Exercise details:
Please repeat, from the entries that follow, the lines from the one containing "def setObj (s" through the one containing "def routeCode (s" exactly, adding nothing.

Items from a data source
____________________

/-- A step enqueued and not yet closed (R316, R518): its number among all steps, where its completion goes (none once a reset
of the function or the endpoint has discarded it, R525), what it runs, its shapes, its stream, the release tick it took
(R471), whether R473 has held it back. -/
structure Step where
  id : Nat
  cmd : Option HostSlot
  session : Nat
  entry : Nat
  prio : Nat
  args : List Word64
  shapes : List OpShape
  recbuf : Nat
  contract : Option Nat
  tick : Option Word64
  arrival : Word64
  held : Bool
  deriving DecidableEq, Repr

/-- The first fault of a step as it reached the hub (R324). -/
structure StepFault where
  code : BitVec 16
  opidx : BitVec 12
  pc : BitVec 13
  core : CoreId
  deriving DecidableEq, Repr

/-- The step a partition runs: its number, its shares after a re-split (R320), whether it has opened, been re-run, how
far a re-run is, its fault, its accumulated records, the address ranges that its descriptors have begun to write (R324). -/
structure StepRun where
  step : Step
  stepno : Word64
  seed : Word64
  aStep : Nat
  shares : List Slice
  released : Word64
  opened : Bool
  rerun : Bool
  rerunPending : Bool
  detections : Nat
  fault : Option StepFault
  recs : List OpRecord
  outputs : List (Nat × Nat)
  deriving DecidableEq, Repr

/-- An open session (R521): `closing` once it is being closed, with the command to complete when one asked for it. -/
structure Session where
  id : Nat
  contract : Option Nat
  closing : Option (Option HostSlot)
  deriving DecidableEq, Repr

/-- An open stream: its contract and its first and next release tick (R469, R471). -/
structure Stream where
  contract : Nat
  r0 : Nat
  next : Nat
  deriving DecidableEq, Repr

/-- Bind state of a model (R517). -/
inductive BindState | none | binding | bound | failed
  deriving DecidableEq, Repr

/-- A section of a model image that a bind wrote (R546). -/
structure Section where
  index : Nat
  tier : Nat
  node : Nat
  core : Nat
  loc : Nat
  len : Nat
  deriving DecidableEq, Repr, Inhabited

/-- A model of a partition (R517, R547): object id or 0, its state and code, its digests, its sections; `unbinding` that
an unbind waits for the meridian, with the command to complete; `hurt` marks one that R436 treats as damaged. -/
structure Model where
  objId : Word64
  state : BindState
  status : BitVec 16
  digest : List Byte
  contentDigest : List Byte
  sections : List Section
  unbinding : Bool
  unbindCmd : Option HostSlot
  fromStore : Bool
  hurt : Bool
  deriving DecidableEq, Repr

/-- An object of the model store (R438): `lost` are its 4 KiB sectors whose codeword cannot be corrected any more (R425). -/
structure StoreObj where
  id : Word64
  kind : BitVec 8
  sealed : Bool
  bytes : List Byte
  digest : List Byte
  lost : List Nat
  deriving DecidableEq, Repr

/-- Background firmware work of a partition when residency resumes (R445): load, then bind each model in order. -/
inductive ResJob
  | load (id : Word64)
  | bind (id : Word64)
  deriving DecidableEq, Repr

/-- A residency reload as it is recorded (R258, R436): the content digest and section index of the model, with the tick; a plain
preload that was rewritten (R618) has no digest. -/
structure ReloadRecord where
  digest : List Byte
  sectionIx : Nat
  tick : Word64
  deriving DecidableEq, Repr, Inhabited
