/-- The module has its supply and its regulators run (R454, R483). -/
def powered (s : State) : Bool := s.module.v12 && s.module.regulators && !s.module.heldOff

/-! ## Status codes (R10 and the chapters that own the others) -/

def stOk : BitVec 16 := 0x0000
def stRefusedDeadline : BitVec 16 := 0x0101
def stRefusedAnchor : BitVec 16 := 0x0102
def stRefusedStreamDup : BitVec 16 := 0x0103
def stRefusedPlainSpace : BitVec 16 := 0x0104
def stRefusedAnchorMismatch : BitVec 16 := 0x0105
def stRefusedImage : BitVec 16 := 0x0106
def stRefusedBudget : BitVec 16 := 0x0107
def stRefusedPartition : BitVec 16 := 0x0108
def stShapeExceedsPlan : BitVec 16 := 0x0201
def stSyncTimeout : BitVec 16 := 0x0202
def stParityRerun : BitVec 16 := 0x0203
def stStepFault : BitVec 16 := 0x0204
def stDeadlineMiss : BitVec 16 := 0x0205
def stTagTimeout : BitVec 16 := 0x0206
def stPassDown : BitVec 16 := 0x0207
def stHostBadCommand : BitVec 16 := 0x0301
def stHostRingFull : BitVec 16 := 0x0302
def stBindingMismatch : BitVec 16 := 0x0401
def stConfidentialDenied : BitVec 16 := 0x0402
def stSignatureInvalid : BitVec 16 := 0x0403
def stMgmtAuth : BitVec 16 := 0x0501
def stMgmtCounter : BitVec 16 := 0x0502

/-! ## Faults of a step (R323, R324, R329, R331) -/

/-- Record a fault of the step that partition p runs. The first one ends the step; one raised after a parity detection has
begun a re-run is discarded (R324). -/
def raisePart (s : State) (p : PartId) (f : StepFault) : State :=
  updPart s p (fun q => { q with run := q.run.map (fun r =>
    if r.fault.isSome || r.rerunPending then r else { r with fault := some f }) })

/-- Whether faults of the step of core k are discarded, since its attempt is being aborted for a re-run (R324). -/
def aborting (s : State) (k : CoreId) : Bool :=
  match coreRun s k with
  | some (_, r) => r.rerunPending
  | none => false

/-- A fault raised on behalf of core k's step, with the operation and the instruction concerned. -/
def raiseCore (s : State) (k : CoreId) (code : BitVec 16) (opidx : Nat) (pc : BitVec 13) : State :=
  match tilePart s k.tile with
  | none => s
  | some p => raisePart s p { code := code, opidx := BitVec.ofNat 12 opidx, pc := pc, core := k }

/-- Set a bit of SEQ_FAULT with its FAULT_PC (R329). -/
def seqFaultWord (w : Word32) (bit : Nat) (pc : BitVec 13) : Word32 :=
  (w &&& 0x7F) ||| BitVec.ofNat 32 (2 ^ bit) ||| BitVec.ofNat 32 (pc.toNat * 2 ^ 16)

/-- A sequencer fault of core k (R323): its bit and pc are recorded, the core issues nothing more, the step faults. -/
def seqFault (s : State) (k : CoreId) (bit : Nat) (code : BitVec 16) (opidx : Nat) (pc : BitVec 13) : State :=
  if aborting s k then s else
  raiseCore (updCore s k (fun c => { c with seq := { c.seq with fault := seqFaultWord c.seq.fault bit pc, state := .faulted } }))
    k code opidx pc

/-- A plain fault of core k (R239, R243, R244): its bit of PLN_FAULT, and the step faults. -/
def plnFault (s : State) (k : CoreId) (bit : Nat) (code : BitVec 16) (opidx : Nat) (pc : BitVec 13) : State :=
  if aborting s k then s else
  raiseCore (updCore s k (fun c => { c with pln := { c.pln with fault := c.pln.fault ||| BitVec.ofNat 32 (2 ^ bit) } }))
    k code opidx pc

/-- A drain fault of core k (R137): its bit of DRN_FAULT with FAULT_OP, and the step faults. -/
def drnFault (s : State) (k : CoreId) (bit : Nat) (code : BitVec 16) (opidx : Nat) (pc : BitVec 13) : State :=
  if aborting s k then s else
  raiseCore (updCore s k (fun c =>
    let w := (c.drn.fault &&& 0xF) ||| BitVec.ofNat 32 (2 ^ bit + opidx % 4096 * 2 ^ 16)
    { c with drn := { c.drn with fault := w } })) k code opidx pc

/-- A router fault at the source tile of core k (R406, R407, R417, R418): the bit of PAS_FAULT and ADDR. -/
def pasFault (s : State) (k : CoreId) (bit : Nat) (addr : BitVec 56) (opidx : Nat) (pc : BitVec 13) : State :=
  if aborting s k then s else
  raiseCore (updTile s k.tile (fun t => { t with pas :=
    { t.pas with fault := t.pas.fault ||| BitVec.ofNat 32 (2 ^ bit), faddr := addr } })) k stStepFault opidx pc

/-! ## Plains: banks, ports, tags (R230 to R250) -/

/-- Bytes of a plain. -/
def plainSize : Nat := 0x400000

/-- What comes of one access to a bank line: it proceeds, blocks on a tag slot, waits for a RETAIN bank, or faults with a
bit of PLN_FAULT. -/
inductive Access
  | proceeds
  | blocked (slot : Nat)
  | retained
  | faults (bit : Nat)
  deriving DecidableEq, Repr

/-- The id of a port (R233). -/
def portId : Port → Nat
  | .wf => 0 | .af => 1 | .sx => 2 | .dr => 3 | .ce => 4 | .rx => 5

/-- Two bits of PLN_STATE: 0 OFF, 1 ON, 2 RETAIN (R262). -/
def bankPower (c : Core) (bank : Nat) : Nat := c.pln.power.toNat / 4 ^ bank % 4

/-- Class of a bank (R238, R261). -/
def bankClass (c : Core) (bank : Nat) : Nat := c.pln.cls.toNat / 4 ^ bank % 4

/-- The ports a class grants in split mode (R238). -/
def portGranted (p : Port) (cls : Nat) : Bool :=
  match cls with
  | 1 => p == .wf || p == .sx || p == .ce || p == .rx
  | 2 => p == .af || p == .sx || p == .dr || p == .ce || p == .rx
  | 3 => p == .dr || p == .rx || p == .ce
  | _ => false

/-- Tag mode of a slot: 0 untagged, 1 CONSUME, 2 KEEP (R246). -/
def tagModeOf (c : Core) (slot : Nat) : Nat := c.tagMode.toNat / 4 ^ slot % 4

def tagFull (c : Core) (slot : Nat) : Bool := c.tags.getLsbD slot

def setTag (c : Core) (slot : Nat) (full : Bool) : Core :=
  if slot < 4096 then
    { c with tags := if full then c.tags ||| BitVec.ofNat 4096 (2 ^ slot)
                     else c.tags &&& ~~~(BitVec.ofNat 4096 (2 ^ slot)) }
  else c

/-- What an access by a port to the bank line of offset a does (R239, R243, R244, R246, R247). -/
def access (c : Core) (p : Port) (isWrite : Bool) (a : Nat) : Access :=
  let bank := a / 0x80000
  if bankPower c bank = 0 then .faults 2
  else if bankPower c bank = 2 then .retained
  else if c.pln.split && !portGranted p (bankClass c bank) then .faults 4
  else if isWrite && c.pln.resident.getLsbD bank then .faults 3
  else if p == .dr then .proceeds
  else
    let slot := a / 1024
    if tagModeOf c slot = 0 then .proceeds
    else if isWrite then (if tagFull c slot then .blocked slot else .proceeds)
    else if tagFull c slot then .proceeds else .blocked slot

/-- An access of a port on behalf of an engine: one that is noted as blocked stays so until its release (R246, R249). -/
def accessFor (c : Core) (p : Port) (isWrite : Bool) (a : Nat) (e : Option EngineId) : Access :=
  if c.tagBlocks.any (fun b => b.port == p && b.slot == a / 1024 && b.eng == e) then .blocked (a / 1024) else access c p isWrite a

/-- The tag after an access that proceeded: a read of the last bank line of a CONSUME slot empties it, the commit of a
write to the last bank line of a tagged slot fills it (R246). The DR port changes none (R247). -/
def afterAccess (c : Core) (p : Port) (isWrite : Bool) (a : Nat) : Core :=
  let slot := a / 1024
  if p == .dr || a % 1024 < 960 then c
  else if isWrite then (if tagModeOf c slot = 0 then c else setTag c slot true)
  else if tagModeOf c slot = 1 then setTag c slot false else c

/-- The bank lines that [a, a + n) touches, with the part of the range in each: line address, first byte, length. -/
def lineSpans (a n : Nat) : List (Nat × Nat × Nat) :=
  if n = 0 then [] else
  (List.range ((a + n - 1) / 64 - a / 64 + 1)).map (fun i =>
    let l := (a / 64 + i) * 64
    let lo := max a l
    let hi := min (a + n) (l + 64)
    (l, lo, hi - lo))

/-- Change a partition's aggregate of the hub's counters (R353, R384). -/
def updCounts (s : State) (p : Nat) (f : PartCounts → PartCounts) : State :=
  if h : p < 12 then updHub s (fun y => { y with byPart := y.byPart.set p (f y.byPart[p]) }) else s

/-- The members of a list with their places. -/
def indexed {α : Type} (xs : List α) : List (Nat × α) := (List.range xs.length).zip xs

/-! ## Fabric addresses, flits, adds in flight -/

/-- Node id [55:48] of a fabric address (R2). -/
def addrNode (a : BitVec 56) : Nat := a.toNat / 2 ^ 48
/-- Local offset [47:0] of a fabric address (R2). -/
def addrLocal (a : BitVec 56) : Nat := a.toNat % 2 ^ 48

/-- Node of a tile: n + 1 (R14). -/
def tileNode (t : TileId) : NodeId := ⟨t.val + 1, by omega⟩

/-- The tile of a node other than the hub. -/
def nodeTile (n : NodeId) : Option TileId := if h : 0 < n.val then some ⟨n.val - 1, by omega⟩ else none

/-- The base of the synchronisation objects of a node (R360). -/
def objBase : Nat := 0x200000000000

/-- The object at a fabric address, if one lies there (R360, R402). -/
def objAt (a : BitVec 56) : Option ObjId :=
  let n := addrNode a
  let o := addrLocal a
  if h : n < 13 then
    if objBase ≤ o ∧ (o - objBase) % 64 = 0 ∧ (o - objBase) / 64 < (if n = 0 then 2048 else 512) then
      some ⟨⟨n, h⟩, (o - objBase) / 64⟩
    else none
  else none

/-- The fabric address of an object. -/
def objAddr (o : ObjId) : BitVec 56 := BitVec.ofNat 56 (o.node.val * 2 ^ 48 + objBase + 64 * o.num)

def getObj (s : State) (o : ObjId) : Option SyncObj :=
  match nodeTile o.node with
  | none => s.hub.objs[o.num]?
  | some t => s.tiles[t].objs[o.num]?

def setObj (s : State) (o : ObjId) (x : SyncObj) : State :=
  match nodeTile o.node with
  | none => updHub s (fun h => { h with objs := h.objs.setIfInBounds o.num x })
  | some t => updTile s t (fun h => { h with objs := h.objs.setIfInBounds o.num x })

/-- The object of partition p at an address: R323 and R361 refuse any other. -/
def partObj (s : State) (p : PartId) (a : BitVec 56) : Option ObjId :=
  match objAt a with
  | none => none
  | some o => match getObj s o with
    | none => none
    | some x => if x.owner.toNat = p.val then some o else none

/-- Put an entry into a list sorted by a key. -/
def insertBy {α : Type} (key : α → Nat) (x : α) : List α → List α
  | [] => [x]
  | y :: ys => if key x < key y then x :: y :: ys else y :: insertBy key x ys

def sortBy {α : Type} (key : α → Nat) (xs : List α) : List α := xs.foldl (fun r x => insertBy key x r) []

/-- The next and the previous tile of the wheel. -/
def nextTile (t : TileId) : TileId := ⟨(t.val + 1) % 12, by omega⟩
def prevTile (t : TileId) : TileId := ⟨(t.val + 11) % 12, by omega⟩

/-- Entry of a tile's route table for a node (R403): 0 local, 1 clockwise, 2 counter-clockwise, 3 spoke, 4 discard. A node that
the table has no entry for is discarded too. -/
def routeCode (s : State) (t : TileId) (n : Nat) : Nat := if 16 ≤ n then 4 else s.tiles[t].pas.route.toNat / 16 ^ n % 16

/-- Where a router sends a flit for a node next, and over which pass direction (numbered as State.links); none where it delivers
the flit itself or discards it (R403). The hub crossbar has one spoke for each tile. -/
def routeStep (s : State) (at' dst : NodeId) : Option (NodeId × Fin 48) :=
  match nodeTile at' with
  | none => (nodeTile dst).map (fun t => (dst, ⟨36 + t.val, by omega⟩))
  | some t => match routeCode s t dst.val with
    | 1 => some (tileNode (nextTile t), ⟨t.val, by omega⟩)
    | 2 => some (tileNode (prevTile t), ⟨12 + t.val, by omega⟩)
    | 3 => some (0, ⟨24 + t.val, by omega⟩)
    | _ => none

/-- The pass directions that a flit takes from one node to another: no route has more than two (R394, R403). -/
def routeFrom (s : State) : Nat → NodeId → NodeId → List (Fin 48)
  | 0, _, _ => []
  | n + 1, at', dst => match routeStep s at' dst with
    | none => []
    | some (next, l) => l :: routeFrom s n next dst
def route (s : State) (src dst : NodeId) : List (Fin 48) := routeFrom s 2 src dst

/-- A pass direction carries flits: its pass is up at the tile, and in PAS_HLINK for a spoke (R396, R413, R420). -/
def linkUp (s : State) (l : Fin 48) : Bool :=
  let p := s.tiles[l.val % 12].pas
  match l.val / 12 with
  | 0 => p.cw == 2
  | 1 => p.ccw == 2
  | _ => p.spoke == 2 && s.hub.hlink.toNat / 4 ^ (l.val % 12) % 4 == 2

/-- A flit crosses every pass direction of its route: each numbers it (R393 SEQ). -/
def cross (ls : Vector (BitVec 8) 48) (r : List (Fin 48)) : Vector (BitVec 8) 48 := r.foldl (fun v (l : Fin 48) => v.set l (v[l] + 1)) ls

/-- Flits of the channel of requests, writes and signals; the other channel carries the answers (R404). -/
def isRequest : FlitKind → Bool
  | .write | .readRequest | .signal | .waitRegistration => true
  | _ => false

/-- A flit for a node that routers do not deliver to is discarded and counted where it enters (R401, R416). -/
def countUnknown (s : State) (n : NodeId) : State :=
  match nodeTile n with
  | some t => updTile s t (fun x => { x with pas := { x.pas with unknown := satAdd x.pas.unknown 1 } })
  | none => updHub s (fun h => { h with unknown := satAdd h.unknown 1 })

/-- Kinds that take a transaction id of their own; the others echo one (R393). -/
def ownXid (k : FlitKind) : Bool := isRequest k || k == .waitRelease

/-- Send a flit (R393, R401, R404): it is in transit behind the earlier ones of its source and destination. A request takes the
next transaction id, an answer keeps that of what it answers. Each pass direction of its route numbers it as it is sent (DESIGN CHOICE, log
entry 88: R393 numbers a direction's flits and does not say when a forwarding router does). -/
def send (s : State) (f : Flit) : State :=
  if isRequest f.kind && decide (12 < addrNode f.addr) then countUnknown s f.src else
  let r := route s f.src f.dst
  { s with fabric := s.fabric ++ [{ f with seqs := r.map (fun l => s.links[l]), xid := if ownXid f.kind then s.xid else f.xid }],
           xid := if ownXid f.kind then s.xid + 1 else s.xid, links := cross s.links r }

/-- TYPE of a flit's header (R393). -/
def flitType : FlitKind → Byte
  | .write => 1 | .readRequest => 2 | .readResponse => 3 | .signal => 4 | .waitRegistration => 5 | .waitRelease => 6
  | .commitAck => 7 | .creditReturn => 8 | .refusal => 9

/-- ADDR of a flit's header (R393). An answer goes to the node that asked: R393 gives it no place there, and it carries that node with
the local offset that it answers for (DESIGN CHOICE, log entry 88). -/
def flitAddr (f : Flit) : Nat := if isRequest f.kind then f.addr.toNat else f.dst.val * 2 ^ 48 + addrLocal f.addr

/-- Bytes [13:0] of a flit's header on the pass direction of its route with a number (R393): ADDR, source and partition, TYPE, SEQ, LEN,
XID. -/
def flitHead (f : Flit) (hop : Nat) : List Byte :=
  natLe 7 (flitAddr f) ++
  [BitVec.ofNat 8 (f.src.val + 16 * f.part.toNat), flitType f.kind, (f.seqs[hop]?).getD 0, BitVec.ofNat 8 f.payload.length, 0] ++
  natLe 2 f.xid.toNat

/-- The 16 bytes of the header with their CRC (R393). -/
def flitHeader (f : Flit) (hop : Nat) : List Byte :=
  flitHead f hop ++ natLe 2 (Config.crc16 (flitHead f hop ++ f.payload)).toNat

/-- An add that no SIGNAL waits for is not sent as a core's SIGNAL is. -/
def arrivalOrigin (ack : Bool) : Origin → Origin
  | .core k => if ack then .core k else .arrival k
  | o => o

/-- Issue an add to an object (R366, R367, R393): at once in flight at its own node, or as a signal flit to another. -/
def issueAdd (s : State) (src : NodeId) (o : ObjId) (addend : Word32) (from' : Origin) (ack : Bool) (p : Nat) : State :=
  if src = o.node then
    { s with adds := s.adds ++ [{ obj := o, addend := addend, src := arrivalOrigin ack from', ack := ack, part := p, xid := 0 }] }
  else send s { src := src, dst := o.node, part := BitVec.ofNat 4 p, kind := .signal, addr := objAddr o,
                payload := natLe 4 addend.toNat, origin := arrivalOrigin ack from', xid := 0, seqs := [] }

____________________

Output below:
def setObj (s : State) (o : ObjId) (x : SyncObj) : State :=
  match nodeTile o.node with
  | none => updHub s (fun h => { h with objs := h.objs.setIfInBounds o.num x })
  | some t => updTile s t (fun h => { h with objs := h.objs.setIfInBounds o.num x })

/-- The object of partition p at an address: R323 and R361 refuse any other. -/
def partObj (s : State) (p : PartId) (a : BitVec 56) : Option ObjId :=
  match objAt a with
  | none => none
  | some o => match getObj s o with
    | none => none
    | some x => if x.owner.toNat = p.val then some o else none

/-- Put an entry into a list sorted by a key. -/
def insertBy {α : Type} (key : α → Nat) (x : α) : List α → List α
  | [] => [x]
  | y :: ys => if key x < key y then x :: y :: ys else y :: insertBy key x ys

def sortBy {α : Type} (key : α → Nat) (xs : List α) : List α := xs.foldl (fun r x => insertBy key x r) []

/-- The next and the previous tile of the wheel. -/
def nextTile (t : TileId) : TileId := ⟨(t.val + 1) % 12, by omega⟩
def prevTile (t : TileId) : TileId := ⟨(t.val + 11) % 12, by omega⟩

/-- Entry of a tile's route table for a node (R403): 0 local, 1 clockwise, 2 counter-clockwise, 3 spoke, 4 discard. A node that
the table has no entry for is discarded too. -/
def routeCode (s : State) (t : TileId) (n : Nat) : Nat := if 16 ≤ n then 4 else s.tiles[t].pas.route.toNat / 16 ^ n % 16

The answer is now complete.